During the four-year period, 551 women aged 18-30 years were newly diagnosed with HIV; 30% were pregnant at the time of HIV diagnosis. Pregnant women were more likely to be Hispanic (PR=1.58, 95% CI 1.15, 2.17) and not report typical risk factors. Fourteen percent of pregnant women's partners had an undiagnosed infection compared with slightly more than 8% of nonpregnant women's partners (p<0.01).

CONCLUSIONS

Ethnic differences in co-diagnosis of pregnancy and HIV suggest that young Hispanic women may have differential access to and acceptance of routine HIV screening. Comprehensive prenatal screening combined with partner notification can be effective in reaching infected male partners who are undiagnosed.

摘要

目的

我们描述了北卡罗来纳州(NC)在诊断出人类免疫缺陷病毒(HIV)感染时怀孕的年轻女性,以确定可以针对其增加 HIV 筛查的高危人群。
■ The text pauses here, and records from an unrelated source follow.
@[simp] theorem flushPort_fuse (s : State) (g) : (flushPort s g).plat.fuse = s.plat.fuse := by simp [flushPort]

@[simp] theorem flushWrites_fuse (s : State) : (flushWrites s).plat.fuse = s.plat.fuse := by
  simp [flushWrites]

@[simp] theorem clearJob_fuse (s : State) : (clearJob s).plat.fuse = s.plat.fuse := by simp [clearJob]

@[simp] theorem freeCore_fuse (core task) (s : State) : (freeCore core task s).plat.fuse = s.plat.fuse := by
  simp [freeCore]

@[simp] theorem endJob_fuse (s : State) : (endJob s).plat.fuse = s.plat.fuse := by simp [endJob]

@[simp] theorem endPeer_fuse (core fault guards held) (s : State) :
    (endPeer core fault guards held s).plat.fuse = s.plat.fuse := by
  unfold endPeer
  split <;> simp

@[simp] theorem reportFreeze_fuse (core f) (s : State) : (reportFreeze core f s).plat.fuse = s.plat.fuse := by
  unfold reportFreeze
  dsimp only
  (repeat' split) <;> simp

@[simp] theorem freezeReport_fuse (s : State) : (freezeReport s).plat.fuse = s.plat.fuse := by
  unfold freezeReport
  split <;> simp

@[simp] theorem execJobEnd_keeps (s : State) : Keeps s.plat.fuse (execJobEnd s) := by
  refine dueElse_keeps (fun e f t h => ?_) fun s => by simp
  split at h <;> cases h <;> simp

@[simp] theorem stopTask_fuse (t health) (s : State) : (stopTask t health s).plat.fuse = s.plat.fuse := by
  unfold stopTask
  dsimp only
  (repeat' split) <;> simp

@[simp] theorem arriveCheck_fuse (id j bad) (s : State) : (arriveCheck id j bad s).plat.fuse = s.plat.fuse := by
  unfold arriveCheck
  (repeat' split) <;> simp

@[simp] theorem checksPassed_fuse (t) (s : State) : (checksPassed t s).plat.fuse = s.plat.fuse := by
  unfold checksPassed
  dsimp only
  (repeat' split) <;> simp

@[simp] theorem execCheckPoint_keeps (s : State) : Keeps s.plat.fuse (execCheckPoint s) := by
  refine dueElse_keeps (fun e f t h => ?_) fun s => ?_
  · split at h <;> cases h
    simp
  · rw [fused_iff]
    split
    · split <;> simp
    · split
      · dsimp only
        split
        · split <;> simp
        · simp
      · rfl

@[simp] theorem execWatchdogExpiry_keeps (s : State) : Keeps s.plat.fuse (execWatchdogExpiry s) := by
  unfold execWatchdogExpiry
  split <;> simp

@[simp] theorem askPreempt_fuse (core) (s : State) : (askPreempt core s).plat.fuse = s.plat.fuse := by simp [askPreempt]

@[simp] theorem execPreemptionRequest_keeps (s : State) : Keeps s.plat.fuse (execPreemptionRequest s) := by
  refine onDue_keeps fun _ s => ?_
  (repeat' split) <;> simp

@[simp] theorem corePreempted_fuse (core task) (s : State) : (corePreempted core task s).plat.fuse = s.plat.fuse := by
  simp [corePreempted]

@[simp] theorem saveJob_fuse (s : State) : (saveJob s).plat.fuse = s.plat.fuse := by simp [saveJob]

@[simp] theorem execSafePointSave_keeps (s : State) : Keeps s.plat.fuse (execSafePointSave s) := by
  refine dueElse_keeps (fun _ c t _ => ?_) fun s => by simp
  rw [fused_iff]
  split <;> simp

@[simp] theorem placeResumption_fuse (core) (s : State) : (placeResumption core s).plat.fuse = s.plat.fuse := by
  unfold placeResumption
  dsimp only
  (repeat' split) <;> simp

@[simp] theorem orderResumption_fuse (core) (s : State) : (orderResumption core s).plat.fuse = s.plat.fuse := by
  unfold orderResumption
  dsimp only
  (repeat' split) <;> simp

@[simp] theorem restoreJob_fuse (x) (s : State) : (restoreJob x s).plat.fuse = s.plat.fuse := by simp [restoreJob]
@[simp] theorem resumeFrozen_fuse (s : State) : (resumeFrozen s).plat.fuse = s.plat.fuse := by simp [resumeFrozen]

@[simp] theorem execJobResumption_keeps (s : State) : Keeps s.plat.fuse (execJobResumption s) := by
  unfold execJobResumption
  (repeat' split) <;> simp

/-! ### Packets of the queues -/

@[simp] theorem takeSlot_fuse (n) (s : State) : (takeSlot n s).plat.fuse = s.plat.fuse := rfl
@[simp] theorem addTask_fuse (t) (s : State) : (addTask t s).plat.fuse = s.plat.fuse := rfl

@[simp] theorem invoke_ends {P} (q l) (s : State) :
    Ends (fun _ => True) P (invoke q l s) ↔ ∀ t, invoke q l s = .ok t → t.plat.fuse = s.plat.fuse → P t :=
  ends_iff_state (by
    simp only [invoke, ends_bind_unchecked]
    intros
    split <;> simp)

@[simp] theorem execInvoke_keeps (s : State) : Keeps s.plat.fuse (execInvoke s) := by simp [execInvoke]

@[simp] theorem waitPacket_ends {P} (q l) (s : State) :
    Ends (fun _ => True) P (waitPacket q l s) ↔ ∀ t, waitPacket q l s = .ok t → t.plat.fuse = s.plat.fuse → P t :=
  ends_iff_state (by simp [waitPacket])

@[simp] theorem execWait_keeps (s : State) : Keeps s.plat.fuse (execWait s) := by simp [execWait]

@[simp] theorem signalPacket_ends {P} (q l) (s : State) :
    Ends (fun _ => True) P (signalPacket q l s) ↔ ∀ t, signalPacket q l s = .ok t → t.plat.fuse = s.plat.fuse → P t :=
  ends_iff_state (by simp [signalPacket])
我们研究了伴侣咨询和转介服务(PCRS)与综合产前 HIV 筛查的综合效果。

方法

我们对 2002 年至 2005 年期间在 NC 新诊断出 HIV 的年轻女性的 PCRS 图表进行了回顾性审查。我们确定了研究样本中怀孕的患病率,并进行了双变量分析以评估 HIV 诊断时怀孕的预测因素,计算了 95%置信区间(CI)的患病率比(PR)。我们分析了伴侣通知工作的结果,包括 HIV 阳性伴侣诊断的时间和阶段。

结果

在四年期间,551 名年龄在 18-30 岁的女性新诊断出 HIV;30%在 HIV 诊断时怀孕。孕妇更有可能是西班牙裔(PR=1.58,95%CI 1.15,2.17),并且没有报告典型的风险因素。与非孕妇的伴侣相比,孕妇伴侣中有 14%的伴侣未被诊断出感染,而略多于 8%(p<0.01)。

结论

在共同诊断妊娠和 HIV 方面的种族差异表明,年轻的西班牙裔女性可能在常规 HIV 筛查方面存在不同的机会和接受程度。综合产前筛查结合伴侣通知可以有效地接触到未被诊断的感染男性伴侣。